• **Aim of the task**
Set down exactly the lines in the records below that run from the line with "def State.dgeWords (s" to the line with "to R266) -/", inclusive, and nothing more.

Collected data
-- ==== Sys2Proof/Machine/Dge.lean ====
section
/-!
DEFINITION. The digest channels (R255 to R267, R272, R273).
-/

namespace Sys2Proof.Machine

/-! ## Functions (Table 09.2) -/

/-- The SHA-2 function of a code. -/
def dgeSha2 : Nat → Option Sha2
  | 0 => some .sha224 | 1 => some .sha256 | 2 => some .sha384 | 3 => some .sha512 | 4 => some .sha512t256 | _ => none

/-- Block or rate of a code; the codes that the table leaves out have none. -/
def dgeRate (fn : Nat) : Nat :=
  [64, 64, 128, 128, 128, 0, 0, 0, 144, 136, 104, 72, 168, 136, 168, 136].getD fn 0

/-- Digest bytes of a Keccak code: 64 for SHAKE and cSHAKE (R260). -/
def dgeOut (fn : Nat) : Nat := [28, 32, 48, 64].getD (fn - 8) 64

/-- Domain byte of a Keccak code. -/
def dgeDomain (fn : Nat) : Nat := if fn < 12 then 0x06 else if fn < 14 then 0x1F else 0x04

/-- The initial state of a function. -/
def dgeInit (fn : Nat) : List Nat :=
  match dgeSha2 fn with
  | some h => h.init
  | none => keccakZero

/-- An initialised channel. -/
def DgeChan.start (fn : Nat) : DgeChan :=
  { fn := fn, h := dgeInit fn, buf := [], fin := false, bind := none, cmpAt := none, lastDis := none }

/-- A channel after reset: FUNC 1. -/
def DgeChan.idle : DgeChan := DgeChan.start 1

def State.dgeAt (s : State) (c : Nat) : DgeChan := sparseGet DgeChan.idle s.dge c
def State.setDge (s : State) (c : Nat) (x : DgeChan) : State := { s with dge := sparseSet DgeChan.idle s.dge c x }

/-- One block into the state. -/
def dgeBlock (fn : Nat) (h : List Nat) (b : Bytes) : List Nat :=
  match dgeSha2 fn with
  | some f => sha2Compress f.word h b
  | none => keccakF (keccakXor h b)

/-- Whole blocks of a string into the state: the state, what is left, and the count of blocks. -/
def dgeBlocks (fn rate : Nat) : Nat → List Nat → Bytes → List Nat × Bytes × Nat
  | 0, h, b => (h, b, 0)
  | n + 1, h, b =>
    if rate = 0 || b.length < rate then (h, b, 0)
    else
      let (h', r, k) := dgeBlocks fn rate n (dgeBlock fn h (b.take rate)) (b.drop rate)
      (h', r, k + 1)

/-! ## Absorbing and finishing (R256, R259, R260) -/

/-- A measurement channel of die 0 (Table 09.3). -/
def dgeMeasures (c : Nat) : Bool := c == 0 || c == 1

/-- Bytes absorbed: after a finish they start a new digest of the same function, counted (R259). -/
def State.dgeAbsorb (s : State) (c : Nat) (b : Bytes) : State :=
  let x := s.dgeAt c
  let restart := x.fin && !b.isEmpty
  let s := if restart then
      let s := s.fadd .DGE_RESTARTS_COUNT c 1
      if dgeMeasures c then s.event 0xA003 2 (c / 4) 6 c (s.fget .DGE_FIN_SEQ_COUNT c) 0 else s
    else s
  let (h, r, k) := dgeBlocks x.fn (dgeRate x.fn) (b.length + 1) x.h (x.buf ++ b)
  let s := s.setDge c { x with h := h, buf := r, fin := x.fin && !restart }
  let s := s.fadd .DGE_BLOCKS_COUNT c k
  s.setReg .DGE_COUNT c (s.reg .DGE_COUNT c + BitVec.ofNat 64 b.length)

/-- The digest of a channel's running message. -/
def State.dgeDigest (s : State) (c : Nat) : Bytes × State :=
  let x := s.dgeAt c
  match dgeSha2 x.fn with
  | some f => (sha2Finish f x.h ((s.reg .DGE_COUNT c).toNat - x.buf.length) x.buf, s)
  | none =>
    if dgeRate x.fn = 0 then s.drawBytes 64
    else
      let r := dgeRate x.fn
      let a := keccakF (keccakXor x.h (x.buf ++ keccakPad r (dgeDomain x.fn) x.buf.length))
      ((keccakBytes a).take (dgeOut x.fn), s)

/-- The blocks of the padding. -/
def dgePadBlocks (fn : Nat) (left : Nat) : Nat :=
  match dgeSha2 fn with
  | some f => if left + 1 + f.block / 8 ≤ f.block then 1 else 2
  | none => 1

/-- DGE_DIGEST holding a digest, zero beyond its length. -/
def State.dgeShow (s : State) (c : Nat) (d : Bytes) : State :=
  (List.range 16).foldl (fun s i => s.setReg .DGE_DIGEST (c * 16 + i) (BitVec.ofNat 64 (leAt d (4 * i) 4))) s

/-- A finished binding: a job keeps its channel until it ends (R266). -/
def DgeBind.after (b : DgeBind) : Option DgeBind := if b.job.isSome then some { b with left := 0 } else none

/-- A finish (R259, R260): the digest delivered, the state back at its initial value with the count at zero. -/
def State.dgeFinish (s : State) (c : Nat) : State :=
  let x := s.dgeAt c
  let (d, s) := s.dgeDigest c
  let s := s.dgeShow c d
  let s := s.fadd .DGE_BLOCKS_COUNT c (dgePadBlocks x.fn x.buf.length)
  let s := s.setReg .DGE_LAST_LEN c (s.reg .DGE_COUNT c)
  let s := (s.setReg .DGE_COUNT c 0).fwrap .DGE_FIN_SEQ_COUNT c 1
  (s.setDge c { x with h := dgeInit x.fn, buf := [], fin := true, bind := x.bind.bind DgeBind.after }).fset
    .DGE_STAT_STATE c 0

/-- The channel of an engine: 2 or 3 of its die (Table 09.2, R234). -/
def lieChan (k : Nat) : Nat := k / 2 * 4 + 2 + k % 2

/-- A channel is given back by its engine. -/
def State.dgeLieEnd (s : State) (k : Nat) : State :=
  let c := lieChan k
  if s.fget .DGE_STAT_STATE c = 3 then
    ((s.fset .DGE_STAT_STATE c 0).fset .DGE_STAT_SOURCE c 0).fset .DGE_STAT_MASKED c 0
  else s

/-- INIT with a function. -/
def State.dgeStart (s : State) (c fn : Nat) : State :=
  let x := s.dgeAt c
  let s := (s.setReg .DGE_COUNT c 0).fset .DGE_CTL_FUNC c fn
  (s.setDge c { DgeChan.start (fn % 16) with cmpAt := x.cmpAt, lastDis := x.lastDis, bind := x.bind }).fset .DGE_STAT_STATE c 1

/-- One digest that a command needs, taken by its engine's channel (R234): a message hashed from the initial state, masked
where it is secret, the digest then zero in DGE_DIGEST (R267). -/
def State.dgeLie (s : State) (k : Nat) (d : Nat × Bytes × Bool) : State :=
  let c := lieChan k
  let s := ((s.dgeStart c d.1).dgeAbsorb c d.2.1).dgeFinish c
  let s := if d.2.2 then s.dgeShow c [] else s
  ((s.fset .DGE_STAT_STATE c 3).fset .DGE_STAT_SOURCE c 5).fset .DGE_STAT_MASKED c (bit d.2.2)

/-- A channel whose state and digest are cleared. -/
def State.dgeClear (s : State) (c : Nat) : State :=
  let s := (s.setDge c { DgeChan.start (s.dgeAt c).fn with lastDis := (s.dgeAt c).lastDis }).setReg .DGE_COUNT c 0
  (((s.dgeShow c []).fset .DGE_STAT_STATE c 0).fset .DGE_STAT_SOURCE c 0).fset .DGE_STAT_MASKED c 0

/-! ## Direct mode (R262) -/

/-- A channel of the part that is neither snoop-bound nor bound to an engine. -/
def State.dgeDirect (s : State) (c : Nat) : Bool := s.fget .DGE_STAT_STATE c ≠ 2 && s.fget .DGE_STAT_STATE c ≠ 3

/-- DGE_INIT (R262): the MP or the die agent writes DGE_CTL.INIT with FUNC. -/
def execDgeInit (chan func : Nat) (s : State) : Out :=
  if chan < s.dies * 4 && s.dgeDirect chan then .next (s.dgeStart chan (func % 16)) else .next s

/-- DGE_DATA (R262): NBYTES + 1 bytes of the word, byte 0 from bits [7:0]. -/
def execDgeData (chan word : Nat) (s : State) : Out :=
  if s.dies * 4 ≤ chan then .next s
  else if !s.dgeDirect chan then .next (s.fset .DGE_STAT_ERR chan 1)
  else .next ((s.dgeAbsorb chan (leBytes (s.fget .DGE_CTL_NBYTES chan + 1) word)).fset .DGE_STAT_STATE chan 1)

/-- DGE_FIN (R259, R262). -/
def execDgeFin (chan : Nat) (s : State) : Out :=
  if s.dies * 4 ≤ chan then .next s
  else if !s.dgeDirect chan || s.fget .DGE_STAT_STATE chan = 0 then .next (s.fset .DGE_STAT_ERR chan 1)
  else .next (s.dgeFinish chan)

/-! ## Comparison (R272, R273) -/

/-- DGE_COMPARE (R272): GO, with LEN clamped; both words and DONE read zero. -/
def execDgeCompare (chan len : Nat) (s : State) : Out :=
  if s.dies * 4 ≤ chan then .next s
  else
    let s := (s.fset .DGE_CMP_LEN chan (clampNat 1 64 len)).fset .DGE_CMP_DONE chan 0
    let s := (s.setReg .DGE_VERDICT_A chan 0).setReg .DGE_VERDICT_B chan 0
    .next (s.setDge chan { s.dgeAt chan with cmpAt := some s.time.ticks })

/-- The words of DGE_DIGEST or DGE_EXPECT as bytes. -/
def State.dgeWords (s : State) (k : RegKind) (c : Nat) : Bytes :=
  (List.range 16).flatMap (fun i => leBytes 4 (s.reg k (c * 16 + i)).toNat)

/-- The match and mismatch words of comparator A; comparator B drives the complements. -/
def cmpWord (eq : Bool) : Nat := if eq then 0xA5C35A3C else 0x3C5AC3A5

/-! ## Snooping (R263 to R266) -/

/-- The function code of a SHA-2 function, and of a SHA-3 digest length. -/
def sha2Code : Sha2 → Nat
  | .sha224 => 0 | .sha256 => 1 | .sha384 => 2 | .sha512 => 3 | .sha512t256 => 4
def sha3Code (n : Nat) : Nat := if n = 28 then 8 else if n = 32 then 9 else if n = 48 then 10 else 11

/-- In1 of cSHAKE that makes it SHAKE (R258). -/
def plainShake (b : Bytes) : Bool := b.isEmpty || b == [1, 0, 1, 0]

/-- The prefix of μ: tr and the context (FIPS 204). -/
def muPrefix (pk ctx : Bytes) : Bytes := shake 256 pk 64 ++ [0, BitVec.ofNat 8 ctx.length] ++ ctx

/-- The ECDSA half's digest code of a hybrid: SHA-256 or SHA-384 (R66). -/
def hybHashCode (h : Nat) : Nat := if h = 5 then 1 else 2

/-- What the channels compute for a job (Table 09.3a): a function and a prefix for each. -/
def Job.snoopPlan (j : Job) : List (Nat × Bytes) :=
  let verKey := fun n => if sqeKey j.sqe = 0 then j.in1.take n else j.keyBytes
  let rest := fun n => if sqeKey j.sqe = 0 then j.in1.drop n else j.in1
  match j.oper with
  | some (.digest h) => [(sha2Code h, [])]
  | some (.digest3 n) => [(sha3Code n, [])]
  | some (.shake c) => [(if c = 128 then 12 else 13, [])]
  | some (.cshake c) =>
    if plainShake j.in1 then [(if c = 128 then 12 else 13, [])]
    else [(if c = 128 then 14 else 15, bytepad j.in1 (xofRate c))]
  | some (.sigSign 4 m 0) => [(13, muPrefix (sliceZ (mlDsaPublic m j.keyBytes) 0 (pqPub 4 m)) j.in1)]
  | some (.sigVerify 4 m 0) => [(13, muPrefix (verKey (pqPub 4 m)) ((rest (pqPub 4 m)).drop (pqSig 4 m)))]
  | some (.sigVerify 5 m 0) =>
    [(if m % 2 = 1 then 13 else if m < 4 then 1 else 3, (rest (pqPub 5 m)).take (slhN m) ++ verKey (pqPub 5 m))]
  | some (.hybFirst h) =>
    if h < 5 then []
    else
      let (_, m, _) := hybHalves h
      [(13, muPrefix (sliceZ (mlDsaPublic m (j.keyBytes.take (pqPriv 4 m))) 0 (pqPub 4 m)) []), (hybHashCode h, [])]
  | some (.hybSecond h) =>
    if h < 5 then []
    else
      let (_, m, _) := hybHalves h
      [(13, muPrefix ((verKey (hybPub h)).take (pqPub 4 m)) []), (hybHashCode h, [])]
  | _ => []

/-- A job-snoop channel that no job holds and nobody uses. -/
def State.dgeFree (s : State) (c : Nat) : Bool := s.fget .DGE_STAT_STATE c == 0 && (s.dgeAt c).bind.isNone

/-- One channel bound: its prefix absorbed in direct mode, then the range. -/
def State.dgeBindTo (s : State) (c fn : Nat) (pre : Bytes) (b : DgeBind) : State :=
  let s := (s.dgeStart c fn).dgeAbsorb c pre
  ((s.setDge c { s.dgeAt c with bind := some b }).fset .DGE_STAT_STATE c 2).fset .DGE_STAT_SOURCE c b.source

/-- A channel bound to In0 absorbs the stream until its last byte, which finishes it (R263). -/
def State.bindIn0 (s : State) (j : Job) (x : (Nat × Bytes) × Nat) : State :=
  let s := s.dgeBindTo x.2 x.1.1 x.1.2 ⟨4, j.in0.length, some j.id, j.ring⟩
  let s := s.dgeAbsorb x.2 (j.in0.take (j.in0.length - 1))
  s.setDge x.2 { s.dgeAt x.2 with bind := some ⟨4, 1, some j.id, j.ring⟩ }

/-- The dispatcher binds In0 of a job on dies 1 to 7 (R264). -/
def State.snoopBind (s : State) (j : Job) : State :=
  let l := j.snoopPlan
  let free := [j.die * 4, j.die * 4 + 1].filter s.dgeFree
  if j.die = 0 || j.in0.length ≤ 4096 || free.length < l.length then s
  else (l.zip free).foldl (fun s x => s.bindIn0 j x) s

/-- A job's channels are released; a binding that ends without a finish is recorded (R266). -/
def State.snoopEnd (s : State) (j : Job) : State :=
  [j.die * 4, j.die * 4 + 1].foldl (fun s c =>
    match (s.dgeAt c).bind with
    | some b =>
      if b.job = some j.id then
        let s := if b.left = 0 || j.phase = .computed then s
          else s.event 0xA002 3 j.die 6 c ((s.reg .DGE_COUNT c).toNat % 2 ^ 32) j.ring
        s.dgeClear c
      else s
    | none => s) s

/-- A bound channel absorbs stage or flash bytes in stream order (R263, R264). -/
def State.snoopFeed (s : State) (c : Nat) (d : Bytes) : State :=
  match (s.dgeAt c).bind with
  | some b =>
    if b.job.isNone && b.left != 0 then
      let s := s.dgeAbsorb c (d.take b.left)
      s.setDge c { s.dgeAt c with bind := some { b with left := b.left - d.length } }
    else s
  | none => s

/-- A binding to a stage or to the flash ends: finished if its range is complete, otherwise without a finish, which is
recorded (R263, R275). -/
def State.snoopDrop (s : State) (c : Nat) : State :=
  match (s.dgeAt c).bind with
  | some b =>
    if b.job.isSome then s
    else if b.left = 0 then (s.dgeFinish c).fset .DGE_STAT_SOURCE c 0
    else (s.event 0xA002 3 (c / 4) 6 c ((s.reg .DGE_COUNT c).toNat % 2 ^ 32) 0xFFFFFFFF).dgeClear c
  | none => s

/-- A stage area or a flash component is bound, where the channel is free (R264). -/
def State.snoopStage (s : State) (c fn src n : Nat) : State :=
  let s := s.snoopDrop c
  if s.dgeFree c && n != 0 then s.dgeBindTo c fn [] ⟨src, n, none, 0xFFFFFFFF⟩ else s

/-- The doubled comparator of a channel has compared its digest with 48 expected bytes (R271, R272). -/
def State.compareWith (s : State) (c : Nat) (e : Bytes) : State :=
  let s := (List.range 16).foldl (fun s i => s.setReg .DGE_EXPECT (c * 16 + i) (BitVec.ofNat 64 (leAt (e.take 48) (4 * i) 4))) s
  let eq := (s.dgeWords .DGE_DIGEST c).take 48 == sliceZ e 0 48
  let s := (s.setReg .DGE_VERDICT_A c (BitVec.ofNat 64 (cmpWord eq))).setReg .DGE_VERDICT_B c (BitVec.ofNat 64 (2 ^ 32 - 1 - cmpWord eq))
  (s.fset .DGE_CMP_LEN c 48).fset .DGE_CMP_DONE c 1

/-- SNOOP_SELF_FINISH (R263): the last byte of the range is absorbed and the channel finishes by itself. -/
def execSnoopSelfFinish (chan : Nat) (s : State) : Out :=
  match (s.dgeAt chan).bind with
  | none => .next s
  | some b =>
    if s.fget .DGE_STAT_STATE chan ≠ 2 then .next s
    else match b.job with
      | some id =>
        match s.sched.jobs.find? (fun j => j.id == id) with
        | some j => .next (((s.dgeAbsorb chan (j.in0.drop (j.in0.length - b.left))).dgeFinish chan).fset .DGE_STAT_SOURCE chan 0)
        | none => .next s
      | none => if b.left = 0 then .next ((s.dgeFinish chan).fset .DGE_STAT_SOURCE chan 0) else .next s

end Sys2Proof.Machine
end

• **Your response**
def State.dgeWords (s : State) (k : RegKind) (c : Nat) : Bytes :=
  (List.range 16).flatMap (fun i => leBytes 4 (s.reg k (c * 16 + i)).toNat)

/-- The match and mismatch words of comparator A; comparator B drives the complements. -/
def cmpWord (eq : Bool) : Nat := if eq then 0xA5C35A3C else 0x3C5AC3A5

/-! ## Snooping (R263 to R266) -/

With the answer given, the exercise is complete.